Sample Size Estimation using epiR

A review of sample size calculations in (veterinary) epidemiological research is provided by Stevenson (2021).

Prevalence estimation

The expected seroprevalence of brucellosis in a population of cattle is thought to be in the order of 15%. How many cattle need to be sampled and tested to be 95% certain that our seroprevalence estimate is within 20% of the true population value. That is, from 15 - (0.20 \(\times\) 0.15) to 15 + (0.20 \(\times\) 0.15 = 0.03) i.e., from 12% to 18%. Assume the test you will use has perfect sensitivity and specificity. The size of the population of cattle at risk is unknown so we set N = NA:

library(epiR)
epi.sssimpleestb(N = NA, Py = 0.15, epsilon = 0.20, error = "relative", se = 1, sp = 1, nfractional = FALSE, conf.level = 0.95)
#> [1] 545

A total of 545 cows need to be sampled to meet the requirements of the study. Let’s now imagine that we have a reasonable estimate of the size of the cattle population at risk, 4000. Re-run epi.sssimpleestb, specifying N:

epi.sssimpleestb(N = 4000, Py = 0.15, epsilon = 0.20, error = "relative", se = 1, sp = 1, nfractional = FALSE, conf.level = 0.95)
#> [1] 480

If the size of the population at risk is 4000, 480 cows need to be sampled to meet the requirements of the study. When a value for N is provided in epi.sssimpleestb the function automatically applies a finite correction factor. In this example if we assumed an infinite (i.e., very large) population size the required sample size was 545. When the population size was (only) 4000, the required sample size reduced to 480.

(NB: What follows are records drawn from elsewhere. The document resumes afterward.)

theorem exec_measured {c : Instr} {r : BitVec 12} {e : EdgeInput} {n : Nat} (hc : c ∈ measuringEvents r e n)
    (h : exec c s = .next t) : Measured s t := by
  simp only [measuringEvents, List.mem_cons, List.not_mem_nil, or_false] at hc
  obtain rfl | rfl | rfl | rfl | rfl | rfl := hc
  · exact .conversionCompletion h
  · exact .of_next h (.activeEdge s e n)
  · exact .of_next h (.oppositeEdge s e n)
  · exact .of_next h (.rangeEnd s (by decide) e)
  · exact .of_next h (.rangeEnd s (by decide) e)
  · exact .of_next h (.deliverWindow s e)

end Passes

/-- Settles O22: an arrival evaluates a watch in service on its channel and passes the others by (`evaluate_outOfService`), and so
does every event of the measuring blocks (`exec_measured`, `Measured.leaves`). -/
theorem arrivalsPassUnevaluatedWatches : Obligations.ArrivalsPassUnevaluatedWatches := by
  unfold Obligations.ArrivalsPassUnevaluatedWatches
  refine ⟨fun c v w => ⟨fun hc hs => ?_, fun h faulted => evaluate_outOfService c v faulted h⟩, fun w => ⟨rfl, fun _ _ => rfl⟩,
    fun c s t i w r e n hc hx hw hs => (exec_measured hc hx).leaves hw hs⟩
  have hin : w.settings.channel = c ∧ w.inService = true := by
    refine ⟨hc, (Watch.inService_iff w).mpr ?_⟩
    rcases hs with hs | hs | hs | hs <;> simp [hs]
  exact ⟨if_pos hin, if_pos hin⟩

end Sys2Proof.Machine
end

section
/-! Reading the head of the pending list, and taking its notice (R59 to R64). -/

namespace Sys2Proof.Machine

/-! ## The head of the list -/

section Head

variable {s t : State} {i : SlotId} {rest : List SlotId} {w : Watch} {n : Notice}

theorem State.head_eq (h : s.TableSound) (hl : s.pendingList = i :: rest) (hw : s.watchAt i = some w)
    (hn : w.notice = some n) : s.head = some (i, w, n) := by
  obtain ⟨x, m, hx, hm, hhead⟩ := State.head_cons h hl
  cases hw.symm.trans hx
  cases hn.symm.trans hm
  exact hhead

theorem State.noticeAnswer_nil (hl : s.pendingList = []) :
    s.noticeAnswer = { outcome := .empty, data := [0xFF#8, 0xFF#8] ++ List.replicate 7 0#8 } := by
  have hbytes : wordBytes Config.noHandle = [0xFF#8, 0xFF#8] := rfl
  simp only [State.noticeAnswer, State.head_nil hl, hbytes]

theorem State.noticeAnswer_cons (hhead : s.head = some (i, w, n)) :
    s.noticeAnswer =
      { outcome := .ok
        data := wordBytes (s.handleAt i) ++ wordBytes (w.settings.owner.setWidth 16) ++ [noticeKindByte n.kind] ++
          wordBytes n.value ++ [noticeFlags n.coalesced w.faultMark, watchStateByte w.state] } := by
  simp only [State.noticeAnswer, hhead]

Prospective cohort studies

A prospective cohort study of dry food diets and feline lower urinary tract disease (FLUTD) in mature male cats is planned. A sample of cats will be selected at random from the population of cats in a given area and owners who agree to participate in the study will be asked to complete a questionnaire at the time of enrollment. Cats enrolled into the study will be followed for at least 5 years to identify incident cases of FLUTD. The investigators would like to be 0.80 certain of being able to detect when the risk ratio of FLUTD is 1.4 for cats habitually fed a dry food diet, using a 0.05 significance test. Previous evidence indicates that the incidence risk of FLUTD in cats not on a dry food (i.e., ‘other’) diet is around 50 per 1000. Assuming equal numbers of cats on dry food and other diets are sampled, how many cats should be sampled to meet the requirements of the study?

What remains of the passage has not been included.